We have done RNA sequencing on samples that were either directed through a flowcytometer ('sorted') or not ('unsorted'). The 'sorted' samples were sorted for six different cell types. We know that in EdgeR, we can make a design matrix and thus determine differential gene expression per cell type (and per the unsorted sample). In addition, we could add the replicate number as a variable to take into account (since we always collected a mock and a treatment sample for each cell type at the same time).

We are now wondering whether we could also correct for the 'sorting' effect by adding the extra variable 'sorting' to the design matrix. The other solution to correct for the sorting effect that we were thinking of, is looking for genes that relatively contribute a lot to the clustering by sorted vs unsorted and removing those genes from the analysis. We hope we explained this clear enough. Which of these do you think is the better option?

Second, we were wondering whether we should test with GLM or QL. For us, it seems like the user's guide says the QL method is better in general, (page 21 'the QL F-test is preferred as it reflects the uncertainty in estimating the dispersion for each gene'), but that made us wonder why the GLM method is out there in the first place.

Any help would be greatly appreciated.

Eline Verbon and Ronnie de Jonge

modified 17 months ago • written 2.1 years ago by elineverbon20

Are only the sorted samples associated with a cell type? What cell types are the unsorted samples? It might be illustrative to post a minimal example of the targets table that represents your experimental design.

Dear Aaron, the unsorted samples are the whole organ (in our case: the whole root). The sorted samples are either also the whole root or one of the five major cell types in the root. We had to sort to isolate the cell types and also collected all the cells after going through the flowcytometer a few times, to get 3 replicates of the whole root sorted sample as a control.
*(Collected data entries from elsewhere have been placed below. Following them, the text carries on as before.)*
-- ==== Sys2Proof/Machine/RegWrite.lean ====
section
/-! DEFINITION. REGISTER_WRITE: registers that have no row of their own, written by a host hart, a curator or boot code (R7, R180,
R257, R263, R265, R296, R372). -/

namespace Sys2Proof.Machine

/-- Bit 8k + i, of a register at byte offset `reg`, is written as 1 by a store of `size` bytes at `off`. -/
def writesOne (reg off size v k i : Nat) : Bool :=
  decide (off ≤ reg + k ∧ reg + k < off + size) && bit v (8 * (reg + k - off) + i)

/-- A store to the status page: VALID of PST_UNPOP (Table 10-4), PFW_SEEN (Table 18-11) and BADSENSOR (Table 19-3) are
written as 1 to clear; the rest of those registers ignores it, and every other register is read-only (R261). -/
def storeStatus (s : State) (h hart addr size v : Nat) : State :=
  let off := addr - 0x400010010000
  if off / 8 = 6 then
    if 0x37 < off + size ∧ bit v (8 * (0x37 - off) + 7) then modHost s h fun d => { d with unpop := none } else s
  else if off / 8 = 41 then
    if off = 0x148 ∧ bit v 7 then { s with power := { s.power with pfwSeen := false } } else s
  else if off / 8 = 42 then
    if off = 0x150 ∧ bit v 3 then { s with thermal := { s.thermal with badSensor := false } } else s
  else unpopStore s h hart addr

/-- A store to a doorbell page (Table 10-5). -/
def storeDoorbell (s : State) (h hart addr size v : Nat) : State :=
  let off := addr - 0x400000000000
  let q := off / 4096
  let r := off % 4096
  if !ownsPage s h q || size != 4 then unpopStore s h hart addr
  else if r = 0 then writeTail s h q (v % 65536)
  else if r = 4 then writeHead s q (v % 65536)
  else if r = 8 then modQueue s q fun x => { x with rangeErr := x.rangeErr && !bit v 7 }
  else unpopStore s h hart addr

/-- The W1C bits of MBX_STATUS and MBX_DBELL. -/
def clearStatus (s : State) (m v : Nat) : State :=
  modMailbox s m fun x => { x with collTp := x.collTp && !bit v 1, collTh := x.collTh && !bit v 0 }

def clearBells (s : State) (m v : Nat) : State :=
  modMailbox s m fun x => { x with dbell := x.dbell &&& ~~~(BitVec.ofNat 32 v) }

/-- A store to a mailbox register (Table 11-2): its width, its agents, its effect; to another offset it is ignored. -/
def storeBox (s : State) (h hart addr size v : Nat) : State :=
  let m := (addr - 0x400010000000) / 256
  let r := addr % 256
  let own := ownsBox s h m
  let go (n : Nat) (may : Bool) (act : State → State) : State :=
    if size = n ∧ may then act s else unpopStore s h hart addr
  if boxUnlisted r then s
  else if r = 0x00 then go 8 (boxKind m == 2) fun s => pushTh s m (BitVec.ofNat 64 v)
  else if r = 0x10 then go 8 (boxKind m == 1 && own) fun s => pushTp s m (BitVec.ofNat 64 v)
  else if r = 0x18 then go 8 true fun s => clearStatus s m v
  else if r = 0x20 then go 4 own fun s => clearBells s m v
  else if r = 0x24 then go 4 own fun s => setMask s m (BitVec.ofNat 32 v)
  else if r = 0x28 then go 4 (own || boxKind m == 2) fun s => setBells s m (BitVec.ofNat 32 v &&& 0xFFFFFFF8)
  else if r = 0x2C then go 4 own fun s => setMsi s m (v % 2 ^ 32)
  else unpopStore s h hart addr

/-- A store to the local region: a hart sets an identity in an interrupt file of its die (R257). -/
def storeLocal (s : State) (h hart addr size v : Nat) : State :=
  let file (base : Nat) (super : Bool) : State :=
    if size = 4 ∧ (addr - base) % 4096 = 0 then
      sendMsi s h { en := decide (1 ≤ v ∧ v ≤ 2047), slevel := super, hart := (addr - base) / 4096, iid := v }
    else s
  if 0xFFFF00000000 ≤ addr ∧ addr < 0xFFFF00020000 then file 0xFFFF00000000 false
  else if 0xFFFF00100000 ≤ addr ∧ addr < 0xFFFF00120000 then file 0xFFFF00100000 true
  else unpopStore s h hart addr

/-- A hart's store to a register; memory and the aperture have rows of their own. -/
def storeMapped (s : State) (h hart addr size v : Nat) : State :=
  if (regionOf s addr).isSome || inAperture addr then s
  else if !aligned addr size || decide (8 < size) then unpopStore s h hart addr
  else if 0x400000000000 ≤ addr ∧ addr < 0x400010000000 then storeDoorbell s h hart addr size v
  else if 0x400010000000 ≤ addr ∧ addr < 0x400010010000 then storeBox s h hart addr size v
  else if 0x400010010000 ≤ addr ∧ addr < 0x400010011000 then storeStatus s h hart addr size v
  else storeLocal s h hart addr size v

/-- Shares in the ranges of Table 06-11: at most 8 each, at most 16 together. -/
def sharesOk (a b c : Nat) : Bool := decide (a ≤ 8 ∧ b ≤ 8 ∧ c ≤ 8 ∧ a + b + c ≤ 16)

def setShares (s : State) (t a b c : Nat) : State :=
  modTile s t fun x => { x with vc1Min := a, vc2Min := b, vc3Min := c }

/-- The curator writes NI_VCW (R180). What a write outside the ranges of Table 06-11 does is not stated: the model ignores it (log 88,
DESIGN CHOICE). -/
def storeVcw (s : State) (t v : Nat) : State :=
  let a := bits v 7 0
  let b := bits v 15 8
  let c := bits v 23 16
  if sharesOk a b c then setShares s t a b c else s

/-- An NI_RTE entry from its bits (Table 06-12). -/
def rteOf (v : Nat) : Rte :=
  { valid := bit v 31, override := bit v 30, hops := bits v 27 24, route := BitVec.ofNat 24 v }

/-- Boot code writes the charter until it is sealed (R372); reserved bits are ignored (R7). -/
def storeCharter (s : State) (off v : Nat) : State :=
  let n := off / 8
  if s.sealed || off % 8 != 0 || decide (64 ≤ n) || !(s.start.stage == .rom || s.start.stage == .firstStage) then s
  else
    let kept := (chtReserved n).foldl (fun v b => v - bits v b.1 b.2 * 2 ^ b.2) v
    let s := { s with charter := tblSet (0 : Dword) s.charter n (BitVec.ofNat 64 kept) }
    if n = 1 ∧ bit v 0 then { s with sealed := true } else s

/-- REGISTER_WRITE (R7): an agent that may not write the register changes nothing. -/
def execRegisterWrite (agent : Agent) (reg : RegRef) (value : BitVec 64) (s : State) : Out :=
  .next (match agent, reg with
    | .host h hart, .mapped addr size => if hostOn s h then storeMapped s h hart addr size (value.toNat % 256 ^ size) else s
    | .curator _, .niVcw t => if t < 16 then storeVcw s t value.toNat else s
    | .curator _, .niRte t d =>
      -- entries change only in a drain (R178)
      if t < 16 ∧ d < 16 then addDrain s false [(16 * t + d, rteOf value.toNat)] [] [] [] else s
    | .firstStage, .charter off => storeCharter s off value.toNat
    | _, _ => s)

end Sys2Proof.Machine
end

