-- ==== Sys2Proof/Machine/RunCmds.lean ====
section
/-! DEFINITION. PROGRAM_LOAD, RUN, ABORT and STEP_MARK (R55, R192–R195, R284–R287, R292, R293). -/

namespace Sys2Proof.Machine

/-! ## PROGRAM_LOAD (R55, R192–R195, R284) -/

def plSegs (c : Cmd) : Nat := fld c.pkt 326 320
def plMap (c : Cmd) : Nat := fld c.pkt 319 256
def plList (c : Cmd) : Nat := fld c.pkt 255 192
def plRelease (c : Cmd) : Nat := fld c.pkt 191 160
def plRow (c : Cmd) : Nat := fld c.pkt 145 128
def plCount (c : Cmd) : Nat := fld c.pkt 112 96
def plStreamed (c : Cmd) : Bool := fld c.pkt 68 68 = 1
def plSlot (c : Cmd) : Nat := fld c.pkt 67 64

/-- One segment's fields are in range (Table 07-2, R194). -/
def segOk (g : RSeg) : Bool :=
  decide (1 ≤ g.width ∧ g.width ≤ 64 ∧ 1 ≤ g.count ∧ g.count ≤ 3072 ∧
    g.first + g.count * (g.pcount + 1) ≤ 0xFFFFFFFF ∧ g.x0 + g.width ≤ 64 ∧
    g.y0 + ceilDiv g.count g.width ≤ 48 ∧ g.panel + g.pcount ≤ 131071)

/-- Each segment begins where the last one ends (R194). -/
def segsChain (first : Nat) : List RSeg → Bool
  | [] => true
  | g :: t => g.first == first && segsChain (first + g.count * (g.pcount + 1)) t

/-- A map that R194 does not refuse with BAD_PARAM. -/
def rmapOk (s : State) (ws : List Nat) : Bool :=
  let segs := ws.map segOf
  let ls := (rmapCores s.straps.panelId segs).map (·.2)
  ws.all (fun w => bits w 30 0 == 0) && segs.all segOk && segsChain 0 segs && decide ls.Nodup &&
    (match ls with
     | l :: _ => (partOfL s l).isSome && ls.all fun m => partOfL s m == partOfL s l
     | [] => false)

/-- The partition that a map names. -/
def rmapPart (s : State) (ws : List Nat) : Nat :=
  match rmapCores s.straps.panelId (ws.map segOf) with
  | e :: _ => (partOfL s e.2).getD 0
  | [] => 0

/-- The core runs, or is about to run, the slot (R55 step 1). -/
def slotInFlight (s : State) (p slot : Nat) : Bool :=
  s.runs.any fun r => r.slot == slot && r.cores.any fun e => e.2 == p && !(r.reports.any fun x => x.rank == e.1)

/-- The descriptors of a list's bytes. -/
def descsOf (bs : List Byte) (n : Nat) : List Desc :=
  (List.range n).map fun i => BitVec.ofNat 512 (leNat ((bs.drop (64 * i)).take 64))

/-- The first refused descriptor (R55 step 3). -/
def firstRefused (s : State) (n : Nat) (ds : List Desc) : Option (Nat × Status) :=
  ds.zipIdx.findSome? fun (d, i) => (loadCheck s.order1T i n d).map fun st => (i, st)

/-- The load on one core: the list is copied or the buffer filled, and the slot recorded; the step number becomes 0 (R55,
R285). A buffer that a RUN of another slot uses is left to it. -/
def loadCore (s : State) (c : Cmd) (bs : List Byte) (p : Nat) : State :=
  let sl : Slot := { streamed := plStreamed c, arow := plRow c, list := plList c, count := plCount c,
                     cls := fld c.pkt 69 69 = 1 }
  modCore s p fun x =>
    let x := if x.bufSlot = some (plSlot c) then { x with bufSlot := none, fetchBuf := [] } else x
    let x := { x with step := 0 }
    if plCount c = 0 then { x with slots := tblDel x.slots (plSlot c) }
    else
      let x := { x with slots := tblPut x.slots (plSlot c) sl }
      if plStreamed c then
        if x.run.isSome then x else { x with fetchBuf := fetchRange s x sl 0 64, bufSlot := some (plSlot c) }
      else spdWrite x .A (16 * plRow c) 0 bs

/-- The load takes effect on every core of the rank set, and the queue's context takes in its bytes (R195, R306). -/
def loadProgram (c : Cmd) (ws : List Nat) (mb lb : List Byte) (s : State) : State :=
  let n := rmapPart s ws
  let cores := (rmapCores s.straps.panelId (ws.map segOf)).filterMap fun e => physOf s e.2
  let s := each cores (fun p s => loadCore s c lb p) s
  let s := modPart s n fun q => { q with
    rmaps := if plCount c = 0 then tblDel q.rmaps (plSlot c) else tblPut q.rmaps (plSlot c) (ws.map segOf) }
  let s := modQueue s c.queue fun q => { q with crc := q.crc.map fun x => (x.take lb).take mb }
  finish s c.uid .ok 0xFFFFFFFF cores.length 0 0

/-- The whole list is validated before anything takes effect. -/
def validateLoad (c : Cmd) (ws : List Nat) (mb lb : List Byte) (s : State) : State :=
  match firstRefused s (plCount c) (descsOf lb (plCount c)) with
  | some (i, st) => finish s c.uid st i 0 0 0
  | none => loadProgram c ws mb lb s

/-- What the list's and the cores' state refuses, once the map names a partition (R55, R194, R274, R284). -/
def loadChecks (s : State) (c : Cmd) (ws : List Nat) : List (Bool × Status) :=
  let n := rmapPart s ws
  let ls := (rmapCores s.straps.panelId (ws.map segOf)).map (·.2)
  let part := partAt s n
  [(!serves s c.host n || part.state == .withdrawn, .notPermitted), (part.state.underReset, .partitionReset),
   (decide (65536 < plCount c) || (!plStreamed c && decide (196608 < plRow c + plCount c)) || plList c % 64 != 0 ||
      !inRegion s n (plList c) (64 * plCount c), .badParam),
   (decide (s.microcode < plRelease c), .notPermitted),
   (ls.any fun l => (physOf s l).isNone, .dieLost),
   (ls.any fun l => match physOf s l with
     | some p => slotInFlight s p (plSlot c)
     | none => false, .notPermitted)]

/-- The map is read and checked, then the list. -/
def readProgram (c : Cmd) (mb : List Byte) (s : State) : State :=
  let ws := entries16 mb (plSegs c)
  if rmapOk s ws then
    checked c (loadChecks s c ws) (fun s => copyIn s c (plList c) (64 * plCount c) (validateLoad c ws mb)) s
  else refuse s c.uid .badParam

/-- Refusals of PROGRAM_LOAD that its packet alone shows. -/
def plChecks (s : State) (c : Cmd) : List (Bool × Status) :=
  [(plSegs c == 0 || decide (64 < plSegs c) || plMap c % 16 != 0 || !inCarve s c.host (plMap c) (16 * plSegs c), .badParam)]

/-- PROGRAM_LOAD (R55, R194, R284). -/
def programLoad (c : Cmd) (s : State) : State :=
  checked c (plChecks s c) (fun s => copyIn s c (plMap c) (16 * plSegs c) (readProgram c)) s

/-- The oldest command of a queue that is under way in a form. -/
def underWay (s : State) (q : Nat) (mine : Cmd → Bool) (wait : CmdWait → Bool) : Option Cmd :=
  (queueCmds s q).find? fun c => c.started && mine c && wait c.wait

def CmdWait.isLoad : CmdWait → Bool
  | .load => true
  | _ => false

/-- The contents go out to the rank set's cores as CFG messages (R183; log 87, DESIGN CHOICE: one for each core). -/
def sendProgram (s : State) (c : Cmd) : State :=
  { s with ctrl := s.ctrl ++ ((mapCores s c.pkt).filterMap (physOf s)).map fun p => CtrlMsg.program p c.uid }

/-- Contents of a load are still on their way. -/
def programOut (s : State) (uid : Nat) : Bool :=
  s.ctrl.any fun m => match m with
    | .program _ u => u == uid
    | _ => false

/-- PROGRAM_LOAD (R284): the queue's next command starts and, with `commit`, is validated on every core and takes effect; without
it the load sends its contents and stays short of its commit point (R292), and a later one commits it once all have arrived. -/
def execProgramLoad (q : Nat) (commit : Bool) (s : State) : Out :=
  .next (
    match commit, underWay s q (isFn 0x0100 false) CmdWait.isLoad with
    | true, some c => if programOut s c.uid then s else programLoad c s
    | true, none => startAs s q (isFn 0x0100 false) programLoad
    | false, _ => startAs s q (isFn 0x0100 false) fun c s =>
        checked c (plChecks s c) (fun s => modCmd (sendProgram s c) c.uid fun c => { c with wait := .load }) s)

/-! ## RUN (R72, R285) -/

def ruPart (c : Cmd) : Nat := fld c.pkt 71 68
def ruSlot (c : Cmd) : Nat := fld c.pkt 67 64
def ruLogRow (c : Cmd) : Nat := fld c.pkt 241 224
def ruLogN (c : Cmd) : Nat := fld c.pkt 208 192
def ruWait (c : Cmd) : Nat := fld c.pkt 311 288

/-- The log passes the end of A, or meets a RESIDENT list of a core (R78). -/
def logBad (s : State) (c : Cmd) (cores : List Nat) : Bool :=
  let rows := ceilDiv (ruLogN c) 4
  let r : Region := ⟨.A, 16 * ruLogRow c, 16 * (ruLogRow c + rows) - 1⟩
  ruLogN c != 0 && (decide (65536 < ruLogN c ∨ 196608 < ruLogRow c + rows) || cores.any fun p => overList (coreAt s p) r)

/-- Every core of the rank set that is in service holds the slot. -/
def slotLoaded (s : State) (n slot : Nat) : Bool :=
  let l := rankCores s n slot
  !(slotRanks s n slot).isEmpty && l.all fun e => (tblLook (coreAt s e.2).slots slot).isSome

/-- A RUN is on its way to the core, or runs on it. -/
def coreBusy (s : State) (p : Nat) : Bool :=
  (coreAt s p).seq != .idle ||
    s.runs.any fun r => r.cores.any fun e => e.2 == p && !(r.reports.any fun x => x.rank == e.1)

/-- The refusals of R285, in its order. -/
def runChecks (s : State) (c : Cmd) : List (Bool × Status) :=
  let n := ruPart c
  let cores := (rankCores s n (ruSlot c)).map (·.2)
  let cls : Bool := cores.any fun p => ((tblLook (coreAt s p).slots (ruSlot c)).map (·.cls)).getD false
  [((!c.expert && fld c.pkt 313 288 != 0) || !slotLoaded s n (ruSlot c) || logBad s c cores ||
      (c.expert && decide (ruWait c < 1 ∨ 10000000 < ruWait c)), .badParam),
   (cores.any (coreBusy s) || (cls && !(queueAt s c.queue).control), .notPermitted),
   ((partAt s n).state.underReset, .partitionReset),
   (!(partAt s n).auto && (slotRanks s n (ruSlot c)).any fun e => (physOf s e.2).isNone, .dieLost)]

/-- What reaches the core of a rank. -/
def runStartOf (s : State) (c : Cmd) (rank : Nat) : RunStart :=
  { cmd := c.uid, queue := c.queue, part := ruPart c, slot := ruSlot c, rank := rank, seed := fld c.pkt 191 128,
    step := if fld c.pkt 127 96 = 0xFFFFFFFF then none else some (fld c.pkt 127 96), logRow := ruLogRow c,
    logN := ruLogN c, logAll := fld c.pkt 312 312 = 1, waitUs := if c.expert then ruWait c else 10000,
    control := (queueAt s c.queue).control, fastOk := fld c.pkt 313 313 = 1 }

/-- A RUN start resets the sequences and phases of the groups of its slot, and what the reduction units hold for them (R221,
R222, R224). -/
def resetGroups (s : State) (n slot : Nat) : State :=
  each (s.groups.filter fun e => e.1 / 64 == n && e.2.slot == slot) (fun e s =>
    modGroup (dropCollectives s e.1) e.1 fun g =>
      { g with arrive := g.members.map fun _ => false, release := g.members.map fun _ => false, phase := false,
               seqs := g.members.map fun _ => 0 }) s

/-- The RUN is admitted: its start goes to every core of the rank set. -/
def startRun (c : Cmd) (s : State) : State :=
  let n := ruPart c
  let cores := rankCores s n (ruSlot c)
  let s := resetGroups s n (ruSlot c)
  let r : RunRec := { cmd := c.uid, part := n, slot := ruSlot c, cores := cores, reports := [],
                      nonrepro := (partAt s n).rebalance, outcome := none }
  modCmd { s with runs := s.runs ++ [r],
                  ctrl := s.ctrl ++ cores.map fun e => CtrlMsg.runStart e.2 (runStartOf s c e.1) }
    c.uid fun c => { c with wait := .run }

/-- A straggler swap of the partition is in progress: RUNs are held (R361). -/
def swapping (s : State) (n : Nat) : Bool :=
  s.cmds.any fun c => c.fn == 0x0103 && fld c.pkt 71 68 == n && (match c.wait with
    | .drain _ => true
    | _ => false)

/-- RUN (R285), in either form. -/
def execRun (q : Nat) (s : State) : Out :=
  .next (startAs s q (fun c => c.fn == 0x0101 && !swapping s (ruPart c)) fun c s =>
    checked c (runChecks s c) (startRun c) s)

/-! ## ABORT (R292, R293) -/

/-- An admitted command older than `uid` with the tag has ended, and its record is not written yet (R273). -/
def tagEnded (s : State) (c : Cmd) (uid : Nat) : Bool :=
  (queueAt s (fld c.pkt 79 64)).records.any fun r =>
    r.admitted && r.tag.toNat == fld c.pkt 127 96 && decide (r.uid < uid)

/-- The oldest admitted, uncompleted command of a queue with a tag; none where it is one that only waits for its record, past
its commit point. -/
def abortTarget (s : State) (c : Cmd) : Option Cmd :=
  ((queueCmds s (fld c.pkt 79 64)).find? fun x => x.tag.toNat == fld c.pkt 127 96).filter fun x => !tagEnded s c x.uid

/-- The abort meets its target before or after its commit point. The ABORT's record follows its target's (R293). -/
def abortCmd (c : Cmd) (s : State) : State :=
  match abortTarget s c with
  | none => refuse s c.uid .abortLate
  | some x =>
    if uncommitted x then
      stopCmd (modCmd (stopCmd s x .aborted) c.uid fun c => { c with wait := .abort x.uid }) c .ok
    else match s.runs.find? fun r => r.cmd == x.uid with
      | some r => modCmd (abortRun s r) c.uid fun c => { c with wait := .abort x.uid }
      | none => refuse s c.uid .abortLate

/-- Refusals of ABORT: the queue must be the host die's. -/
def abChecks (s : State) (c : Cmd) : List (Bool × Status) :=
  let t := fld c.pkt 79 64
  [(!isFree s t && !ownsQueue s c.host t, .notPermitted)]

/-- ABORT (R292). -/
def execAbort (q : Nat) (s : State) : Out :=
  .next (startAs s q (isFn 0x0102 false) fun c s =>
    checked c (abChecks s c) (abortCmd c) s)

/-! ## STEP_MARK (R77, R287) -/

/-- Refusals of STEP_MARK. -/
def smChecks (s : State) (c : Cmd) : List (Bool × Status) := [((slotRanks s (ruPart c) (ruSlot c)).isEmpty, .badParam)]

/-- The mark goes to every core of the rank set; the command waits for all of them. -/
def stepMark (set : Option Nat) (c : Cmd) (s : State) : State :=
  let n := ruPart c
  let cores := (rankCores s n (ruSlot c)).map (·.2)
  let wait : CmdWait := .step cores
  checked c (smChecks s c)
    (fun s =>
      let s := modCmd { s with ctrl := s.ctrl ++ cores.map fun p => CtrlMsg.stepMark p { cmd := c.uid, set := set } }
        c.uid fun c => { c with wait := wait }
      if cores.isEmpty then endStepMark s c else s) s

/-- STEP_MARK (R287). -/
def execStepMark (q : Nat) (s : State) : Out := .next (startAs s q (isFn 0x0103 false) fun c s => stepMark none c s)

/-- STEP_MARK expert form (R287): the step number is set. -/
def execStepMarkExpert (q : Nat) (s : State) : Out :=
  .next (startAs s q (isFn 0x0103 true) fun c s => stepMark (some (fld c.pkt 127 96)) c s)

end Sys2Proof.Machine
end

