/-- The links that the check covers: every one, and with the compact profile T0's vertical ports and the crossings between T0 and its
neighbours. -/
def berCovers (s : State) : LinkRef → Bool
  | .crossing t n => !s.straps.compact || t == 0 || neighbour t (n / 4 + 1) == some 0
  | .vertical t _ _ => !s.straps.compact || t == 0
  | _ => false

/-- LINK_BER_CHECK_DONE (R381). -/
def execLinkBerCheckDone (failing : List LinkRef) (s : State) : Out :=
  .next (if s.start.stage = .microcode then
      setStage (each (failing.filter (berCovers s)) (fun l s => berFails s l) s) .berChecked
    else s)

/-- START_KAT_DONE (R381): the full profile's known-answer runs; `failing` failed twice, `second` passed the second run
(R319). -/
def execStartKatDone (failing second : List Nat) (s : State) : Out :=
  .next (if s.start.stage = .berChecked ∧ !s.straps.compact then
      let again := (poweredCores s).filter fun p => second.contains p && !failing.contains p
      setStage (each ((poweredCores s).filter failing.contains) (fun p s => startFail s p)
        (each again (fun p s => katAgain s p) s)) .katDone
    else s)

/-! ## Catalogue (R383) -/

/-- A start that can build its catalogue: every test of its profile has run, and the memory is initialised. -/
def catalogueDue (s : State) : Bool :=
  s.service.ph == 2 && !s.start.fromPower &&
    (s.start.stage == .katDone || (s.start.stage == .berChecked && s.straps.compact))

/-- A home core enters service, and one that is capped is deaccessioned (R362); every other core of a partition's tiles is a spare,
switched off (R20). -/
def placeHome (s : State) (p : Nat) : State :=
  if pstateAt s p = .deaccessioned then s
  else if isHome p && pstateAt s p == .testing && capped s p then retireAs s p (homeOfCore p)
  else if isHome p && pstateAt s p == .testing then
    let s := setPstate s p .inService
    modCore s p fun c => clearedCore s p c
  else emptyCore (setPstate s p .spare) p

/-- Is a physical core the home core of a logical core in service? -/
def homeServes (s : State) (l : Nat) : Bool := pstateAt s (homePhys l) == .inService

/-- Spares that R201 finds for a logical core are tried in turn: one that fails the known-answer run of its first use is
deaccessioned (R340, R383); none is exhaustion (R342). -/
def trySpares (s : State) (n l h : Nat) (stack : Bool) (failing : List Nat) : Nat → State
  | 0 => exhausted s n h
  | k + 1 =>
    match chooseSpare s l h stack (capped s) with
    | some c =>
      if failing.contains c then trySpares (retireCore (katFail s c none) c) n l h stack failing k else enterCore s l h c
    | none => exhausted s n h

/-- A logical core without its home core. -/
def accessionAtStart (s : State) (n l : Nat) (failing : List Nat) : State :=
  if (partAt s n).state = .withdrawn ∨ s.service.ph = 3 then s
  else
    let h := homePhys l
    let stack := (siteCores (tileOf h) (siteOf h)).all fun p => pstateAt s p == .deaccessioned
    trySpares s n l h stack failing (failing.length + 1)

/-- A device of a partition without a spare (R248, R342). -/
def missingDevice (s : State) (n : Nat) : State :=
  let lost := (partDevices s n).filter fun d => (deviceAt s d).state == .failed &&
    !(match spareFor d with
      | some sp => (deviceAt s sp).serves == some d
      | none => false)
  match lost with
  | [] => s
  | d :: _ => deviceExhausted s n d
Of each we have both bacteria-exposed and bacteria non-exposed samples.

 Whole root unsorted Bacteria-exposed, 3 replicates Not exposed, 3 replicates Whole root sorted Bacteria-exposed, 3 replicates Not exposed, 3 replicates Cell type 1 (sorted) Bacteria-exposed, 3 replicates Not exposed, 3 replicates Cell type 2 (sorted) Bacteria-exposed, 3 replicates Not exposed, 3 replicates Cell type 3 (sorted) Bacteria-exposed, 3 replicates Not exposed, 3 replicates Cell type 4 (sorted) Bacteria-exposed, 3 replicates Not exposed, 3 replicates Cell type 5 (sorted) Bacteria-exposed, 3 replicates Not exposed, 3 replicates

Hope this helps, let me know if you have further questions.

ADD REPLYlink modified 2.1 years ago • written 2.1 years ago by elineverbon20
2
2.1 years ago by
Aaron Lun21k
Cambridge, United Kingdom
Aaron Lun21k wrote:

Let's set up an example below. I'm assuming that you have three batches of mock/treatment replicates, where all samples in a single batch (across all tissue types) were generated at the same time, from the same plant, etc.

tissue <- rep(c("root", "root", "type1", "type2", "type3", "type4", "type5"), each=6)
sorting <- rep(c("unsorted", rep("sorted", 6)), each=6)
exposure <- rep(rep(c("exposed", "unexposed"), each=3), 7)
batch <- rep(1:3, 14)

I would suggest a design matrix like this:

group <- factor(paste0(tissue, ".", sorting, ".", exposure))
batch <- factor(batch)
design <- model.matrix(~0 + group + batch)

The inclusion of the sorting factor in group will allow for differences between the whole root sorted and unsorted samples. You can determine the sorting effect by testing for DE between these two groups. However, you shouldn't compare between the sorted cell types and the whole root unsorted samples, because there's no way to disentangle cell type-specific changes from the sorting effect.

Obviously, you can also use this design to test for the treatment effect in each tissue, or for DE between cell types. I don't see a need to correct for the sorting effect here, because you're comparing sorted groups so any sorting effect should cancel out. If it doesn't for some reason, then you can just filter out those DE genes that were also found in the whole root sorted vs. unsorted comparison.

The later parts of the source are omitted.